PP - A lei é algo dinâmico, orgânico. Está em permanente atualização para atender à realidade social. Por isso que se diz que cabe ao juiz aplicar a lei ao caso concreto. Isso significa que temos uma tendência a ter um Direito mais costumeiro e menos codificado. Baseado em melhores práticas, em ISOs, em contratos, em autorregulamentação. O Direito Digital não consegue ser um direito codificado no modelo atual, em que uma lei leva anos para ser aprovada e fica obsoleta muito rápido. É um direito mais técnico, como o ambiental, e por certo será regulado por órgãos que possam medir os "anseios sociais" e publicar regras mais dinâmicas, como a Carta de Princípios que está sendo feita para o Comércio Eletrônico. As grandes leis, como uma Constituição, um Código de Defesa do Consumidor, um Estatuto da Criança, existem, são aplicáveis e podem, sim, ser melhoradas e evoluir junto com a própria sociedade, o que é muito saudável para gerar eficácia e segurança jurídica das relações sociais.


VJ - Qual a sua opinião sobre o Marco Civil da internet? Na sua visão profissional, qual seria o melhor caminho?

PP - O Marco Civil nasceu com uma boa intenção, mas ele deve regulamentar o que não foi tratado pela Constituição Federal, o Código de Defesa do Consumidor e o Código Civil. E não repetir o que já está lá, nem tampouco cabe a ele retirar o que já foi protegido. Ou seja, é um complemento. E o que mais temos sentido falta é a regra para obrigar o tempo mínimo de guarda de prova eletrônica, especialmente, os logs de conexão  (para que possamos combater o anonimato já proibido pela Constituição Federal) e um modelo mais forte de autenticação (uma identidade digital obrigatória). Com isso podemos aplicar as demais leis. Todo resto já foi protegido. Não há melhor lei que possa ser criada se não resolvermos estes dois pontos.

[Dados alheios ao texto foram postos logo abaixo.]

-- ==== Sys2Proof/Machine/Matrix.lean ====
section
/-! DEFINITION. The matrix and accumulation instructions (R245 to R251, R805, and the arithmetic of R326 to R358). -/

namespace Sys2Proof.Machine

/-! ### Accumulation groups: control state and region -/

def Core.agAt (c : Core) (x : BitVec 3) : Option AGrp := Tab.find c.ag x.toNat
def Core.setAg (c : Core) (x : BitVec 3) (g : AGrp) : Core := { c with ag := Tab.put x.toNat g c.ag }

/-- First byte of the region. -/
def AGrp.base (g : AGrp) : Nat := g.rbase * 16

/-- Free bytes, drawn one by one (log entry 1). -/
def State.freeBytes (s : State) : Nat → List Byte × State
  | 0 => ([], s)
  | n + 1 =>
    let (b, s) := s.draw 8
    let (bs, s) := s.freeBytes n
    (b :: bs, s)

/-- Before an accumulation group's value is used: where a write by other means made it undefined, and until AGWR, AGLOAD or
AGOPEN, its region holds free values (R248). -/
def State.settle (s : State) (k : Nat) (x : BitVec 3) (g : AGrp) : State × AGrp :=
  if g.dirty then
    let (bs, s) := s.freeBytes g.bytes
    let g := { g with fresh := false }
    ((s.memStore (spBase k + g.base) bs).modCore k fun c => c.setAg x g, g)
  else (s, g)

/-- Entry `n` of the region: the pairs of its m × 32 elements, row after row (R336). -/
def State.agEntry (s : State) (k : Nat) (g : AGrp) (n : Nat) : List Pair :=
  ((List.range g.m).map fun r =>
    let row := s.spGet k (g.base + n * g.m * 256 + r * 256) 256
    List.zip (wordsOf row 32) (wordsOf (row.drop 128) 32)).flatten

/-- Rows of 32 of a list. -/
def rows32 {α : Type} (l : List α) (m : Nat) : List (List α) := (List.range m).map fun r => (l.drop (32 * r)).take 32

def bytesOfWords (ws : List Word) : List Byte := (ws.map fun w => leBytes w.toNat 4).flatten

/-- Write entry `n` of the region. -/
def State.putAgEntry (s : State) (k : Nat) (g : AGrp) (n : Nat) (ps : List Pair) : State :=
  let bs := ((rows32 ps g.m).map fun row => bytesOfWords (row.map (·.1)) ++ bytesOfWords (row.map (·.2))).flatten
  s.memStore (spBase k + g.base + n * g.m * 256) bs

/-- The binary16 tile of mode H; a group that has never been written holds +0 (log entry 10). -/
def State.agTileH (s : State) (k : Nat) (g : AGrp) : List Nat :=
  if g.fresh then List.replicate (g.m * 32) 0
  else
    let w := leNat (s.spGet k g.base (g.m * 64))
    (List.range (g.m * 32)).map fun i => bitsOf w (16 * i) 16

def State.putAgTileH (s : State) (k : Nat) (g : AGrp) (ws : List Nat) : State :=
  s.memStore (spBase k + g.base) ((ws.map fun w => leBytes w 2).flatten)

/-- Occupied level `h` of the stack. -/
def AGrp.has (g : AGrp) (h : Nat) : Bool := bitsOf g.occ h 1 == 1

/-! ### Products, groups and steps (R327 to R331) -/

/-- A value with whether a NaN was made from inputs none of which is NaN on the way to it (Table 8-5). -/
abbrev TV := FV × Bool

/-- A node of the group or step tree. -/
def addTV (a b : TV) : TV :=
  let v := rndT (FV.add a.1 b.1)
  (v, a.2 || b.2 || (v.isNan && !a.1.isNan && !b.1.isNan))

def posZeroV : FV := .num false 0 0

/-- An exact product of two lane operands. -/
def mulTV (a b : FV) : TV :=
  let v := FV.mul a b
  (match v with | .num _ 0 _ => posZeroV | v => v, v.isNan && !a.isNan && !b.isNan)

/-- An operand element of an MMA: hi and lo lane operands (R294, R295). -/
structure LaneOp where
  hi : FV
  lo : FV
  deriving DecidableEq, Repr

/-- Convert a float element; an F32 subnormal is flushed first (R299). -/
def laneOf (fmt : Nat) (ftz : Bool) (w : Nat) : LaneOp × NumEv :=
  if fmt = 0 then
    let x := fastIn ftz (BitVec.ofNat 32 w)
    let v := f32 x.1
    (⟨hiF32 v, loF32 v⟩, x.2)
  else
    match elemVal fmt w with
    | .num _ 0 _ => (⟨posZeroV, posZeroV⟩, NumEv.none)
    | v => (⟨v, posZeroV⟩, NumEv.none)

/-- The product of pass 1, 2 or 3; a lo operand of +0 gives +0 whatever the other (R296, R297). -/
def passProd (q : Nat) (a b : LaneOp) : TV :=
  if q = 1 then mulTV a.hi b.hi
  else if q = 2 then (if isPosZero b.lo then (posZeroV, false) else mulTV a.hi b.lo)
  else (if isPosZero a.lo then (posZeroV, false) else mulTV a.lo b.hi)

/-- One group of 16 products and its root (R328, R330): `np` passes formed, and the pair of fine scales for MX. -/
def groupTV (np : Nat) (scales : Option (Nat × Nat)) (a b : List LaneOp) : TV :=
  let pass (q : Nat) : TV :=
    if np < q then (posZeroV, false)
    else (pairTree addTV 4 (List.zipWith (passProd q) a b)).headD (posZeroV, false)
  let g := addTV (addTV (pass 1) (pass 2)) (pass 3)
  match scales with
  | none => g
  | some (xa, xb) =>
    if xa = 255 || xb = 255 then (.nan, g.2 || !g.1.isNan)
    else (FV.scale ((xa : Int) - 127 + ((xb : Int) - 127)) g.1, g.2)

/-- Groups of 16 along k. -/
def chunks16 {α : Type} (n : Nat) (l : List α) : List (List α) := (List.range n).map fun j => (l.drop (16 * j)).take 16

/-! ### The operands of one MMA -/

/-- The rows of A and the columns of B as lane operands, their fine scales, and the flush events of their elements. The
scale of B at block j of column c is byte c × (k / 32) + j (R287; log entry 11). -/
structure MmaIn where
  a : List (List LaneOp)
  b : List (List LaneOp)
  sa : List (List Nat)
  sb : List (List Nat)
  ev : NumEv

def mmaIn (s : State) (k : Nat) (ta tb : Tile) : MmaIn :=
  let z := s.ftz k
  let conv (t : Tile) (r : Nat) : List (LaneOp × NumEv) := (TD.rowCodes s k t r).map (laneOf (TD.fmt t) z)
  let ar := (List.range (TD.rows ta)).map (conv ta)
  let br := (List.range (TD.rows tb)).map (conv tb)
  let brow := br.map fun r => r.map (·.1)
  let n := TD.rows tb / 32
  let sbAll := if isMx (TD.fmt tb) then (s.spGet k (TD.sbase tb) (32 * n)).map (·.toNat) else []
  { a := ar.map fun r => r.map (·.1)
    b := (List.range 32).map fun c => brow.map fun r => r.getD c ⟨posZeroV, posZeroV⟩
    sa := (List.range (TD.rows ta)).map (TD.rowScales s k ta)
    sb := (List.range 32).map fun c => (sbAll.drop (c * n)).take n
    ev := NumEv.all ((ar ++ br).map fun r => NumEv.all (r.map (·.2))) }

/-- The pair of fine scales of slice `j`. -/
def scalesAt (mx : Bool) (sa sb : List Nat) (j : Nat) : Option (Nat × Nat) :=
  if mx then some (sa.getD (j / 2) 127, sb.getD (j / 2) 127) else none

/-- The group results of one output element, in slice order. -/
def elemGroups (np : Nat) (mx : Bool) (a b : List LaneOp) (sa sb : List Nat) : List TV :=
  let n := a.length / 16
  ((List.zip (chunks16 n a) (chunks16 n b)).zipIdx).map fun p =>
    groupTV np (scalesAt mx sa sb p.2) p.1.1 p.1.2

/-- The step result before scale-back: canonical pairwise order (R331). -/
def stepTV (gs : List TV) : TV := (pairTree addTV (gs.length + 1) gs).headD (posZeroV, false)

/-- Every element of an m × 32 output, row after row. -/
def elems {α : Type} (m : Nat) (f : Nat → Nat → α) : List α :=
  ((List.range m).map fun r => (List.range 32).map fun c => f r c).flatten

/-! ### Entry and push (R332, R338 to R340) -/

/-- One element's push: the stored levels at that element, the newest pair; gives the pair to store, its level, and
whether a merge triggered or made a NaN. `top` is L - 1. -/
def pushElem (occ top : Nat) (lvl : Nat → Pair) : Nat → Nat → Pair → Pair × Nat × Bool × Bool
  | 0, h, x => (x, h, false, false)
  | n + 1, h, x =>
    if bitsOf occ h 1 = 1 then
      let r := mergePair (lvl h) x
      if h < top then
        let t := pushElem occ top lvl n (h + 1) r.1
        (t.1, t.2.1, r.2.1 || t.2.2.1, r.2.2 || t.2.2.2)
      else (r.1, h, r.2.1, r.2.2)
    else (x, h, false, false)

/-- The level a push ends at, and the occupancy after it. -/
def pushTo (occ top : Nat) : Nat → Nat → Nat × Nat
  | 0, h => (h, occ)
  | n + 1, h =>
    if bitsOf occ h 1 = 1 && decide (h < top) then pushTo (occ - p2 h) top n (h + 1)
    else (h, Nat.lor occ (p2 h))

/-- What one attempt of an MMA gives: the level to store, its pairs or its binary16 words, occupancy, events, and
whether it triggered scale-back. -/
structure Attempt where
  level : Nat
  pairs : List Pair
  words : List Nat
  occ : Nat
  ev : NumEv
  trig : Bool

/-- An attempt in modes P and L. -/
def attemptPL (s : State) (k : Nat) (g : AGrp) (gs : List (List TV)) : Attempt :=
  let lv := (List.range g.levels).map fun h => if g.has h then s.agEntry k g h else []
  let one (i : Nat) (g1 : List TV) : Pair × NumEv × Bool :=
    let p := stepTV g1
    let x := FV.scale (-(16 * (g.retries : Int))) p.1
    let e := entryPair (s.ftz k) x
    let r := pushElem g.occ (g.levels - 1) (fun h => (lv.getD h []).getD i (0, 0)) g.levels 0 e.1
    let made := p.2 || r.2.2.2
    (r.1, e.2.1.join (NumEv.when made NumEv.nanMade), e.2.2 || r.2.2.1)
  let rs := (gs.zipIdx).map fun p => one p.2 p.1
  let to_ := pushTo g.occ (g.levels - 1) g.levels 0
  { level := to_.1, pairs := rs.map (·.1), words := [], occ := to_.2, ev := NumEv.all (rs.map (·.2.1)),
    trig := rs.any (·.2.2) }

/-- One addition of mode H: exact sum rounded once to binary16 (R340). -/
def addH (retries : Nat) (w : Nat) (p : TV) : Nat × Bool × Bool :=
  let x := FV.scale (-(16 * (retries : Int))) p.1
  let v := FV.add (f16 w) x
  let made := p.2 || (v.isNan && !(f16 w).isNan && !x.isNan)
  let r := fmt16.rnd v
  let r := if r = 0x8000 then 0 else r
  (r, made, (f16 r).isInf && !v.isInf && !v.isNan)

/-- An attempt in mode H: the group results one by one. -/
def attemptH (s : State) (k : Nat) (g : AGrp) (gs : List (List TV)) : Attempt :=
  let t := s.agTileH k g
  let one (w : Nat) (g1 : List TV) : Nat × Bool × Bool :=
    g1.foldl (fun acc p => let r := addH g.retries acc.1 p; (r.1, acc.2.1 || r.2.1, acc.2.2 || r.2.2)) (w, false, false)
  let rs := List.zipWith one t gs
  { level := 0, pairs := [], words := rs.map (·.1), occ := 0,
    ev := NumEv.all (rs.map fun r => NumEv.when r.2.1 NumEv.nanMade), trig := rs.any (·.2.2) }

/-- A stored binary32 value times 2^-16, rounded once. -/
def down32 (w : Word) : Word := if nan32 w || inf32 w then w else posZero (toF32 (FV.scale (-16) (f32 w)))

def down16 (w : Nat) : Nat :=
  match f16 w with
  | .num _ _ _ => let r := fmt16.rnd (FV.scale (-16) (f16 w)); if r = 0x8000 then 0 else r
  | _ => w

/-- Step 3 of R352: every stored value of the occupied levels, or the tile of mode H, times 2^-16. -/
def State.rescale (s : State) (k : Nat) (g : AGrp) : State :=
  if g.mode = 2 then s.putAgTileH k g ((s.agTileH k g).map down16)
  else s.each ((List.range g.levels).filter g.has) fun s h =>
    (s.spFind k (g.base + h * g.m * 256) (g.m * 256)).putAgEntry k g h ((s.agEntry k g h).map fun p => (down32 p.1, down32 p.2))

/-- Execute an MMA of the float channel with scale-back (R350 to R354): retried while it triggers and fewer than four
retries stand; the attempt that completes gives the counts, with one per retry. -/
def State.mmaRun (s : State) (k : Nat) (gs : List (List TV)) : Nat → AGrp → NumEv → State × AGrp × NumEv
  | fuel, g, ev =>
    let a := if g.mode = 2 then attemptH s k g gs else attemptPL s k g gs
    let finish (extra : NumEv) : State × AGrp × NumEv :=
      let s := if g.mode = 2 then s.putAgTileH k g a.words else s.putAgEntry k g a.level a.pairs
      (s, { g with occ := a.occ, fresh := false }, (ev.join a.ev).join extra)
    match fuel with
    | 0 => finish (NumEv.when a.trig NumEv.ovf)
    | n + 1 =>
      if !a.trig then finish NumEv.none
      else if 4 ≤ g.retries then finish NumEv.ovf
      else
        let s := s.rescale k g
        State.mmaRun s k gs n { g with retries := g.retries + 1, fresh := false } (ev.join NumEv.retried)

/-! ### The integer channel (R291, R341) -/

/-- Shift a group's integer sum into units of 2^-iq, ties to even (R291). -/
def iShift (g : Int) (sh : Int) : Int :=
  if 0 ≤ sh then g * (p2 sh.toNat : Nat)
  else
    let r : Int := (rne g.natAbs (-sh).toNat : Nat)
    if g < 0 then -r else r

/-- One element: acc and mark after the groups of one MMA. -/
def intElem (iq : Nat) (mx : Bool × Bool) (a b : List Nat) (sa sb : List Nat) (acc : Word) (mark : Bool) :
    Word × Bool :=
  let n := a.length / 16
  ((List.zip (chunks16 n a) (chunks16 n b)).zipIdx).foldl (fun st p =>
    let xa := sa.getD (p.2 / 2) 127
    let xb := sb.getD (p.2 / 2) 127
    if xa = 255 || xb = 255 then (st.1, true)
    else
      let g : Int := (List.zipWith (fun x y => mxi8 mx.1 x * mxi8 mx.2 y) p.1.1 p.1.2).sum
      let sh : Int := ((xa : Int) - 127) + ((xb : Int) - 127) - 12 + iq
      (st.1 + BitVec.ofInt 32 (iShift g sh), st.2)) (acc, mark)

/-- The words of the MXI8 channel, entry 0 of the region; zero in a group that AGOPEN opened and nothing has written since
(log entry 10). -/
def State.agInts (s : State) (k : Nat) (g : AGrp) : List Pair :=
  if g.fresh then List.replicate (g.m * 32) (0, 0) else s.agEntry k g 0

/-- An MMA of the MXI8 channel: into entry 0, without the stack (R341). -/
def State.mmaInt (s : State) (k : Nat) (g : AGrp) (ta tb : Tile) : State × AGrp :=
  let ar := (List.range (TD.rows ta)).map (TD.rowCodes s k ta)
  let br := (List.range (TD.rows tb)).map (TD.rowCodes s k tb)
  let n := TD.rows tb / 32
  let sb := (s.spGet k (TD.sbase tb) (32 * n)).map (·.toNat)
  let old := s.agInts k g
  let iq := s.get (F.NUM_CFG_iq k)
  let new := elems g.m fun r c =>
    let o := old.getD (32 * r + c) (0, 0)
    let x := intElem iq (TD.sgn ta, TD.sgn tb) (ar.getD r []) (br.map fun row => row.getD c 0)
      (TD.rowScales s k ta r) ((sb.drop (c * n)).take n) o.1 (o.2 != 0)
    (x.1, if x.2 then (1 : Word) else 0)
  (s.putAgEntry k g 0 new, { g with fresh := false })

VJ - A senhora acredita no fim dos livros em papel?

PP
- Acredito que para o uso comum, no dia a dia, sim. Mas para edições especiais, obras mais raras e preciosas, o papel ainda será por muito tempo um excelente suporte, que registra não apenas conteúdo, mas sentimento. Ainda não achamos uma boa forma de colocar o autógrafo de um autor em um livro eletrônico. Talvez as próximas gerações não valorizem isso, ou ao contrário, isso se torne algo de muito valor, como está ocorrendo com as coisas artesanais (hand made) e com as pinturas, os chefes cozinheiros, os escultores, os desenhistas de traço a mão não 3D (artes de ofícios humanos). Ou seja, quando tudo puder ser feito por máquinas, o que nos restará será valorizar o que ficar para ser feito pelos humanos, de forma imperfeita, mas pura.